> **Task to carry out**:
Sort through the entries below and pull out lines containing the word "checkStackDesc".

"""

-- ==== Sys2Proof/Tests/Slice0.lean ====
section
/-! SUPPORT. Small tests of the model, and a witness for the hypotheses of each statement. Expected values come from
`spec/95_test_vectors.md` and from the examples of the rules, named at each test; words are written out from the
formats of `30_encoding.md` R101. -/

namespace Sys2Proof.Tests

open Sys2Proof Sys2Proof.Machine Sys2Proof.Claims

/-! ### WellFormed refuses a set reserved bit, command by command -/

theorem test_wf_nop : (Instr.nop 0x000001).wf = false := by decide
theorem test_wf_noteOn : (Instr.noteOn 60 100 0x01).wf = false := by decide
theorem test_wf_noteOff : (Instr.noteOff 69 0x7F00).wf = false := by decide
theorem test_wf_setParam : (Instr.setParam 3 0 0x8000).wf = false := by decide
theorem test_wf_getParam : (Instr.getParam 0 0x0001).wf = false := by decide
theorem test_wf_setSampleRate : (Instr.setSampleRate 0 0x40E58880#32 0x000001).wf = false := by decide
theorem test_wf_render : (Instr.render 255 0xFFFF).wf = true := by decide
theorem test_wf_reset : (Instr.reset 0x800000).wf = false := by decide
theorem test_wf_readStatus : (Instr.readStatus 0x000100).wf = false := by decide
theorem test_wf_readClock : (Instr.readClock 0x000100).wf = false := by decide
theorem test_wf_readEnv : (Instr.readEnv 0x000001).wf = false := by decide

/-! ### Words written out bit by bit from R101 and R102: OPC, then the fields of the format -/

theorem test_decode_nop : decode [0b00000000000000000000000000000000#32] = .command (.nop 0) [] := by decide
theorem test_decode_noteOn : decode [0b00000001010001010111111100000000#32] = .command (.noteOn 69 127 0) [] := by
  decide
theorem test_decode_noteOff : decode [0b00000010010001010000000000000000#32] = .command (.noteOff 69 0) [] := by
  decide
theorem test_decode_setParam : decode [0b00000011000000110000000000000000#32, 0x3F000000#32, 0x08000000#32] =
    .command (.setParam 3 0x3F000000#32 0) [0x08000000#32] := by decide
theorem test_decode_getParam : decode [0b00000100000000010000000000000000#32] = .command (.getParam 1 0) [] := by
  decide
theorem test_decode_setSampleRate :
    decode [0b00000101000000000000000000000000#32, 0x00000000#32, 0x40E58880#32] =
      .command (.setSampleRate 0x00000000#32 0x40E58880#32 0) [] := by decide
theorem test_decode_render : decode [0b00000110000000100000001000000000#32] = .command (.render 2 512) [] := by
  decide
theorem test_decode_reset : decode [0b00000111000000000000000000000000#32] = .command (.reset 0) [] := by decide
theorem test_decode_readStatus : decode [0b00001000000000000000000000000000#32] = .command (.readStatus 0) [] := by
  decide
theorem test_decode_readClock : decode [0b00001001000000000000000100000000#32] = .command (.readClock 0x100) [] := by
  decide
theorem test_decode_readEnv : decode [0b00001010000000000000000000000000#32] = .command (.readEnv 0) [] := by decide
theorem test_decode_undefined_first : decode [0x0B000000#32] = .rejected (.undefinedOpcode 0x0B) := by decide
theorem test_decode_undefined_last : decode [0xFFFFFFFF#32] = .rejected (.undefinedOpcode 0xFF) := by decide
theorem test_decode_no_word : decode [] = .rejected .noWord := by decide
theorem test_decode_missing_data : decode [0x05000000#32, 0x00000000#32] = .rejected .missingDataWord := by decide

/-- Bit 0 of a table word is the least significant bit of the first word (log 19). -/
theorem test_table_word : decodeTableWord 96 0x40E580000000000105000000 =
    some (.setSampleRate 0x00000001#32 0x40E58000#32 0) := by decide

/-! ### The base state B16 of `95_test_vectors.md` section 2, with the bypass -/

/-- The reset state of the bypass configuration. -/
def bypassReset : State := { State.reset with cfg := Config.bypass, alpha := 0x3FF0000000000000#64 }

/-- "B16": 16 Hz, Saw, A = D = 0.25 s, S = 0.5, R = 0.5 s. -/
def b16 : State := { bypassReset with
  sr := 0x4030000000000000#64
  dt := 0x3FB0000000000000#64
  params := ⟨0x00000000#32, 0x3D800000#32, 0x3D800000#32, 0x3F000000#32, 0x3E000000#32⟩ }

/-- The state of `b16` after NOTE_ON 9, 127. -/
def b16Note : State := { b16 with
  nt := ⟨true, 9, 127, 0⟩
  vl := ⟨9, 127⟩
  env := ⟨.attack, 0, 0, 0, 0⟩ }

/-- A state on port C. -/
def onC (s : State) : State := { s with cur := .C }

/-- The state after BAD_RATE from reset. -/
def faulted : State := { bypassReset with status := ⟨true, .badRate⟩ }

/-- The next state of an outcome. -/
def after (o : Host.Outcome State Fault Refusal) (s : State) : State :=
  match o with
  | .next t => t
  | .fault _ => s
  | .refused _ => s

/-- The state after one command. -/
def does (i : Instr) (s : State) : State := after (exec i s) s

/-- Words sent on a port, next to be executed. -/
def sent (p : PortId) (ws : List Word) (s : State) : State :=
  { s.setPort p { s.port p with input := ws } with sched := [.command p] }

"""
"""

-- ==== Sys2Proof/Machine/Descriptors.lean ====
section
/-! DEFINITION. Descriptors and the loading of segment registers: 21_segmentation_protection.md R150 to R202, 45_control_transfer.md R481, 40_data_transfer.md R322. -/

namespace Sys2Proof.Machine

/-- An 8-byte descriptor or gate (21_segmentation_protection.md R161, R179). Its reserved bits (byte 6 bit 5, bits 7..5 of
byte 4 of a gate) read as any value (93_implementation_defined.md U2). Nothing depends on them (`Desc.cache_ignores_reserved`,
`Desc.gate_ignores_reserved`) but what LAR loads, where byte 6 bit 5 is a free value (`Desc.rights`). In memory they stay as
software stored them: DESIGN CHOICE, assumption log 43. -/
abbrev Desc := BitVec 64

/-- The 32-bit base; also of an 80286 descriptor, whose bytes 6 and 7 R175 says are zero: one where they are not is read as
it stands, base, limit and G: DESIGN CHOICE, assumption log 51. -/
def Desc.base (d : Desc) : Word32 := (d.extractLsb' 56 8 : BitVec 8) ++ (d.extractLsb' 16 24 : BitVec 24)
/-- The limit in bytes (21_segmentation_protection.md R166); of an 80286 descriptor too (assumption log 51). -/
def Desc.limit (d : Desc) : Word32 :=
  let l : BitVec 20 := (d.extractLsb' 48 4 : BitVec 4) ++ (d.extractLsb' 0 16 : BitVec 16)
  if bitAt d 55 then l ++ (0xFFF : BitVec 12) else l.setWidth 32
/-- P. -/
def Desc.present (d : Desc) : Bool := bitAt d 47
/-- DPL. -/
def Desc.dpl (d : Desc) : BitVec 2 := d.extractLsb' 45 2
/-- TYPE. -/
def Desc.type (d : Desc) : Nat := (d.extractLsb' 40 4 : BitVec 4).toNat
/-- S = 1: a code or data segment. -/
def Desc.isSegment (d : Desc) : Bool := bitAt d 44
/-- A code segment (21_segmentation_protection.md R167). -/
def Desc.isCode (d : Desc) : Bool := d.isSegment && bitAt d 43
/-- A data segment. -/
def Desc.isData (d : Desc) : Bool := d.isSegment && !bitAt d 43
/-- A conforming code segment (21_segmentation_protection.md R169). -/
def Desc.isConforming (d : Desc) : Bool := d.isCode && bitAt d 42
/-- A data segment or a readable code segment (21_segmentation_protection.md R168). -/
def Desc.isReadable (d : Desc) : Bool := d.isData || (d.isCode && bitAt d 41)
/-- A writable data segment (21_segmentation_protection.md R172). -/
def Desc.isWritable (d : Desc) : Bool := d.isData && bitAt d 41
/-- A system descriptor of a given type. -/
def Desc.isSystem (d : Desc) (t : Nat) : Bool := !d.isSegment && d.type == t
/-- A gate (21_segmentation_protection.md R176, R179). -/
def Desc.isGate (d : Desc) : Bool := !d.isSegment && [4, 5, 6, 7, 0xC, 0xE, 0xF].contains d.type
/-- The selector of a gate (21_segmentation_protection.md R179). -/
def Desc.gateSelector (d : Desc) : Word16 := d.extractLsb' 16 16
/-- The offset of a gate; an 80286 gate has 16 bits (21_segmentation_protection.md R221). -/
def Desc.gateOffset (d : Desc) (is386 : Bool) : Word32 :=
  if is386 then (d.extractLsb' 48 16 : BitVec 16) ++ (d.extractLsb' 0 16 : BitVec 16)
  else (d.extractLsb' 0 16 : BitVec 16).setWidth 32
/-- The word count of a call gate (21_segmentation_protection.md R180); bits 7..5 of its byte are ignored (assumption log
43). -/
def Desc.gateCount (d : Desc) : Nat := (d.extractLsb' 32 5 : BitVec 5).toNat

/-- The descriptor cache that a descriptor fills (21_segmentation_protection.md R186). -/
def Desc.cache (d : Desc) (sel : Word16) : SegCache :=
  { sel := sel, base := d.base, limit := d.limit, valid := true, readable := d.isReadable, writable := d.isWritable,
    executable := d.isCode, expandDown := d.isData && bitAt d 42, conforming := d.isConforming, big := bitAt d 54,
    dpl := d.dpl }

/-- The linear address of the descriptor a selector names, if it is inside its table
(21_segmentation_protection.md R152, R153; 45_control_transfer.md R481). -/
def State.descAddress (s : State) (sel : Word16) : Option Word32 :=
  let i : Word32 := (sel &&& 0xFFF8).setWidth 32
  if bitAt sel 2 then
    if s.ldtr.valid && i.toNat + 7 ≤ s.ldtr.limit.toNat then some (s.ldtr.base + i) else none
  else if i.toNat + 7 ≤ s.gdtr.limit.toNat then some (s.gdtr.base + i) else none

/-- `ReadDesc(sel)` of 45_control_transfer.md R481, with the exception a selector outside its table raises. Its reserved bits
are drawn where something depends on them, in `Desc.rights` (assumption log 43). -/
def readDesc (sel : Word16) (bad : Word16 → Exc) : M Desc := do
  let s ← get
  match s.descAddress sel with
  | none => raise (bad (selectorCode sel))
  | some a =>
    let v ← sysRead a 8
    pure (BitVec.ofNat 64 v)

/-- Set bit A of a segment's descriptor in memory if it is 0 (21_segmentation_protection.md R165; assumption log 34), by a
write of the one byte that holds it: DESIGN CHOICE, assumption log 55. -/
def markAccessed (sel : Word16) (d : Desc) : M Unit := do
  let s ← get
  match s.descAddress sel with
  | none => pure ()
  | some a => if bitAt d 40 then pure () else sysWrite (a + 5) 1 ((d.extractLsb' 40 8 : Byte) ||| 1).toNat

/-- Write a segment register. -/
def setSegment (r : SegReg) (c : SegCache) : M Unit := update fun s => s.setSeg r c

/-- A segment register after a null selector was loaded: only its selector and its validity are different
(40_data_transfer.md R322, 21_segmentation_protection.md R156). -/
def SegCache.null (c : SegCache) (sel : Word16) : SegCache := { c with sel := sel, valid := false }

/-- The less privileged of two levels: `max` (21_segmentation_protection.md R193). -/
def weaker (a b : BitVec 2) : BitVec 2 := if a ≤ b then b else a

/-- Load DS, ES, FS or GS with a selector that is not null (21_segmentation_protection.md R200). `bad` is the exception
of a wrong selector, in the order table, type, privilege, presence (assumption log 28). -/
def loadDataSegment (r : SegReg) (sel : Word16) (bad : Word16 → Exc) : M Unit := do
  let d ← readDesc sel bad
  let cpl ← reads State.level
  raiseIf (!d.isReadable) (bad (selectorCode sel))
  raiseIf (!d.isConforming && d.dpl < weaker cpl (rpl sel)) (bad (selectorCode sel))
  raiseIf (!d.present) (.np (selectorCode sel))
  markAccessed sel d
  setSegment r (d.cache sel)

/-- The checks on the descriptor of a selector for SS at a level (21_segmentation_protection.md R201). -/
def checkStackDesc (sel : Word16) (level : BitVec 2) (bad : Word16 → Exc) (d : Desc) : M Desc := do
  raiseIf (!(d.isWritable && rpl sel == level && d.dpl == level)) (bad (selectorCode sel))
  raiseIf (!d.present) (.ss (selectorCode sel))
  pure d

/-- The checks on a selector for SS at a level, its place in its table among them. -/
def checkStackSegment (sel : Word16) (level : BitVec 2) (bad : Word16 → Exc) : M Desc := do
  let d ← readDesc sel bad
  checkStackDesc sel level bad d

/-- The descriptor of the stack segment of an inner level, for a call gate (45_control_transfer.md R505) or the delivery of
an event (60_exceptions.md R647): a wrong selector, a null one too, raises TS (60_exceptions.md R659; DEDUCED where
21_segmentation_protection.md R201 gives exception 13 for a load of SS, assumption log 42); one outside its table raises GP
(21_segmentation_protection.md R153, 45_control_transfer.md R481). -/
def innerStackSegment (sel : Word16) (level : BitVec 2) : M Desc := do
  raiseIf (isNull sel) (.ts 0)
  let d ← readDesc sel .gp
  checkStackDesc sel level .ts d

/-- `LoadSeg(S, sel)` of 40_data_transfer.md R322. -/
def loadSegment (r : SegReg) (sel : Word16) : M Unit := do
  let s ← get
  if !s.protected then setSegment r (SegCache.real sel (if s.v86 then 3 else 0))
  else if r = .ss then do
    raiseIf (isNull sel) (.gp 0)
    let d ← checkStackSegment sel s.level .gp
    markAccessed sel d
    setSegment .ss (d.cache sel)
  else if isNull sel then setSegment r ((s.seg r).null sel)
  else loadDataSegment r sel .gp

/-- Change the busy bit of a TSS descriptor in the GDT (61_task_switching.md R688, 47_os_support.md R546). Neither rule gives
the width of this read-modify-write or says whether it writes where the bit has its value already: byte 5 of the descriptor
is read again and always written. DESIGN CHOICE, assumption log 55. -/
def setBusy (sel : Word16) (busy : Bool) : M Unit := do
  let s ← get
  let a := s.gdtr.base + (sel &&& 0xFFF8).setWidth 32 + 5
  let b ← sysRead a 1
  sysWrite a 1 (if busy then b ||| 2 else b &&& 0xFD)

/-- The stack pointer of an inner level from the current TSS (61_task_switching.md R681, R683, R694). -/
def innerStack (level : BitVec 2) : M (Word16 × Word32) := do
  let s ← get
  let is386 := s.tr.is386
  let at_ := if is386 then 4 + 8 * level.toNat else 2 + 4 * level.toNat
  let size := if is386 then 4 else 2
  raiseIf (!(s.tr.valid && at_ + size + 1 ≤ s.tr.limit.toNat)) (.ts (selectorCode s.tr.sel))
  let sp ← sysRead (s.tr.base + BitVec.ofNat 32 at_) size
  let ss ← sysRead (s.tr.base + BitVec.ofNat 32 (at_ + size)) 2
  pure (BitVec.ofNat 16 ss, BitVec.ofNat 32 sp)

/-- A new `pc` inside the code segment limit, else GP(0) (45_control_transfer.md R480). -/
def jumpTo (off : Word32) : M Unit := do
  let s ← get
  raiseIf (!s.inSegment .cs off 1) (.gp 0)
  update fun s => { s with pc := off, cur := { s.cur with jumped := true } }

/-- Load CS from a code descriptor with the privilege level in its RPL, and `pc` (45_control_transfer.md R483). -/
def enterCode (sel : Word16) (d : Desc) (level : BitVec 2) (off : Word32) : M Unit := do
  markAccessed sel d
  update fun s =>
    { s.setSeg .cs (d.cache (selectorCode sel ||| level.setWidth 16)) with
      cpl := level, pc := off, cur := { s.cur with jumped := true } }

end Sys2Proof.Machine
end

"""

> **Your response**:
def checkStackDesc (sel : Word16) (level : BitVec 2) (bad : Word16 → Exc) (d : Desc) : M Desc := do
  checkStackDesc sel level bad d
  checkStackDesc sel level .ts d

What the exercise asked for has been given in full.